Furthermore, it appears to me that there may be related legal or factual issues raised in the two applications and it is quite possible that some or all of the issues raised in the two applications will be ordered to be heard together, both for the sake of efficiency and in order to avoid the possibility of inconsistent findings (for instance, regarding questions of causation). In such circumstances, it would make no legal or practical sense to force AXA to be represented by two different lawyers.
The Applicant also raised concerns that information or documents produced with respect to one of her accidents might be used by AXA in defence of claims for accident benefits arising from the other accident. There is currently no convincing evidence before me that, to date, information has been used inappropriately by AXA. With respect to disclosure of documents going forward, I do not see how, in the circumstances of this case, AXA will be gaining some unfair advantage (as suggested by counsel for the Applicant) if it is permitted access to relevant medical and other records that may go back more than one year prior to the date of the second accident. Nevertheless, it is always open to the Applicant to object to producing a particular document or information that the Applicant feels is irrelevant to the issues in dispute or is otherwise not producible and to obtain a ruling from the pre-hearing arbitrator concerning production issues.

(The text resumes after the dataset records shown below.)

@[simp] theorem core_due (s : State) (c r : Nat) (n : Option Nat) (w : Nat) (i : Instr) (d : Nat) :
    (s.due c r n w i).core d = s.core d := rfl
@[simp] theorem core_timedAt (s : State) (c n r : Nat) (i : Instr) (d : Nat) : (s.timedAt c n r i).core d = s.core d := rfl
@[simp] theorem core_laterAt (s : State) (n r w : Nat) (i : Instr) (d : Nat) : (s.laterAt n r w i).core d = s.core d := rfl
@[simp] theorem core_soon (s : State) (n r : Nat) (i : Instr) (d : Nat) : (s.soon n r i).core d = s.core d := rfl
@[simp] theorem me_due (s : State) (c r : Nat) (n : Option Nat) (w : Nat) (i : Instr) : (s.due c r n w i).me = s.me := rfl
@[simp] theorem me_timedAt (s : State) (c n r : Nat) (i : Instr) : (s.timedAt c n r i).me = s.me := rfl
@[simp] theorem me_laterAt (s : State) (n r w : Nat) (i : Instr) : (s.laterAt n r w i).me = s.me := rfl
@[simp] theorem me_soon (s : State) (n r : Nat) (i : Instr) : (s.soon n r i).me = s.me := rfl
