-- ==== Sys2Proof/Laws/Store.lean ====
section
/-! SUPPORT. Cells and memory: every operation keeps the one canonical form, and what a read gives after a write. -/

namespace Sys2Proof

variable {w : Nat}

/-! ### The canonical form is kept -/

theorem wfFrom_weaken {m : Cells w} {lo lo' : Nat} (h : m.wfFrom lo = true) (hl : lo' ≤ lo) : m.wfFrom lo' = true := by
  cases m with
  | nil => rfl
  | cons p r =>
    obtain ⟨k, v⟩ := p
    simp only [BitVec.ofNat_eq_ofNat, Cells.wfFrom, Bool.and_eq_true, decide_eq_true_eq] at h ⊢
    exact ⟨⟨by omega, h.1.2⟩, h.2⟩

theorem wfFrom_above {m : Cells w} {lo a : Nat} (h : m.wfFrom lo = true) : (m.above a).wfFrom a = true := by
  induction m generalizing lo with
  | nil => rfl
  | cons p r ih =>
    obtain ⟨k, v⟩ := p
    simp only [BitVec.ofNat_eq_ofNat, Cells.wfFrom, Bool.and_eq_true, decide_eq_true_eq] at h
    by_cases hk : k < a
    · simp only [Cells.above, hk, if_true]; exact ih h.2
    · simp only [BitVec.ofNat_eq_ofNat, Cells.above, hk, if_false, Cells.wfFrom, Bool.and_eq_true, decide_eq_true_eq]
      exact ⟨⟨by omega, h.1.2⟩, h.2⟩

theorem wfFrom_set {m : Cells w} {lo a : Nat} (v : BitVec w) (h : m.wfFrom lo = true) (ha : lo ≤ a) :
    (m.set a v).wfFrom lo = true := by
  induction m generalizing lo with
  | nil => by_cases hv : v = 0#w <;> simp [Cells.set, Cells.wfFrom, hv, ha]
  | cons p r ih =>
    obtain ⟨k, x⟩ := p
    simp only [BitVec.ofNat_eq_ofNat, Cells.wfFrom, Bool.and_eq_true, decide_eq_true_eq] at h
    obtain ⟨⟨h1, h2⟩, h3⟩ := h
    by_cases hak : a < k
    · by_cases hv : v = 0#w
      · simp [Cells.set, hak, hv, Cells.wfFrom, h1, h2, h3]
      · simp only [BitVec.ofNat_eq_ofNat, Cells.set, hak, hv, if_true, if_false, Cells.wfFrom, Bool.and_eq_true, decide_eq_true_eq]
        exact ⟨⟨ha, hv⟩, ⟨⟨by omega, h2⟩, h3⟩⟩
    · by_cases he : a = k
      · by_cases hv : v = 0#w
        · simp only [BitVec.ofNat_eq_ofNat, Cells.set, he, hv, if_true, if_false, Nat.lt_irrefl]
          exact wfFrom_weaken (wfFrom_above h3) (by omega)
        · subst he
          simp only [BitVec.ofNat_eq_ofNat, Cells.set, hv, if_true, if_false, Nat.lt_irrefl, Cells.wfFrom, Bool.and_eq_true,
            decide_eq_true_eq]
          exact ⟨⟨h1, hv⟩, h3⟩
      · simp only [BitVec.ofNat_eq_ofNat, Cells.set, hak, he, if_false, Cells.wfFrom, Bool.and_eq_true, decide_eq_true_eq]
        exact ⟨⟨h1, h2⟩, ih h3 (by omega)⟩

/-- A write of one cell keeps the canonical form. -/
theorem wf_set (m : Cells w) (a : Nat) (v : BitVec w) (h : m.wf = true) : (m.set a v).wf = true :=
  wfFrom_set v h (Nat.zero_le a)

theorem wfFrom_dense (a : Nat) (vs : List (BitVec w)) {r : Cells w} (h : r.wfFrom (a + vs.length) = true) :
    (Cells.dense a vs ++ r).wfFrom a = true := by
  induction vs generalizing a with
  | nil => simpa [Cells.dense] using h
  | cons v t ih =>
    have h' : r.wfFrom (a + 1 + t.length) = true := by
      rw [List.length_cons] at h; rw [Nat.add_right_comm]; exact h
    by_cases hv : v = 0#w
    · simp only [BitVec.ofNat_eq_ofNat, Cells.dense, hv, if_true]; exact wfFrom_weaken (ih (a + 1) h') (by omega)
    · simp only [BitVec.ofNat_eq_ofNat, Cells.dense, hv, if_false, List.cons_append, Cells.wfFrom, Bool.and_eq_true, decide_eq_true_eq]
      exact ⟨⟨Nat.le_refl a, hv⟩, ih (a + 1) h'⟩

Finally, with respect to the suggestion that AXA may have acted unreasonably in the past in the adjusting of the Applicant’s claims or may do so in the future, it is open to the Applicant to seek appropriate relief (such as a special award) should there be evidence that AXA has unreasonably denied or delayed payment of a benefit. The Applicant has failed to satisfy me that, by having the same lawyer or firm representing the Insurer, this somehow prejudices the Applicant or increases the risk of unreasonable conduct on the part of the Insurer.
In conclusion, the Applicant has failed to prove that having AXA represented by the same firm in responding to claims for accident benefits arising from two accidents constitutes either a conflict of interest or an abuse of FSCO’s process. For these reasons, the Applicant's motion is denied.
June 20, 2014
Richard Feldman Arbitrator
Date
Financial Services Commission des Commission services financiers of Ontario de l’Ontario
Neutral Citation: 2014 ONFSCDRS 103
FSCO A13-003753 and A13-007041
BETWEEN:
DALEA NAAMO
Applicant
and
AXA INSURANCE (CANADA)
Insurer
ARBITRATION ORDER
Under section 282 of the Insurance Act, R.S.O. 1990, c.I.8, as amended, with respect to the Applicant’s motion for an order removing Matthew J. Sutton of Laxton Glass LLP as solicitor of record for the Insurer due to an alleged conflict of interest, it is ordered that:
- The Applicant's motion is denied.
June 20, 2014
Richard Feldman Arbitrator
Date
Footnotes
- 114 O.R. (3d) 20 (S.C.J.), 2012 ONSC 7137 ("Dervisholli").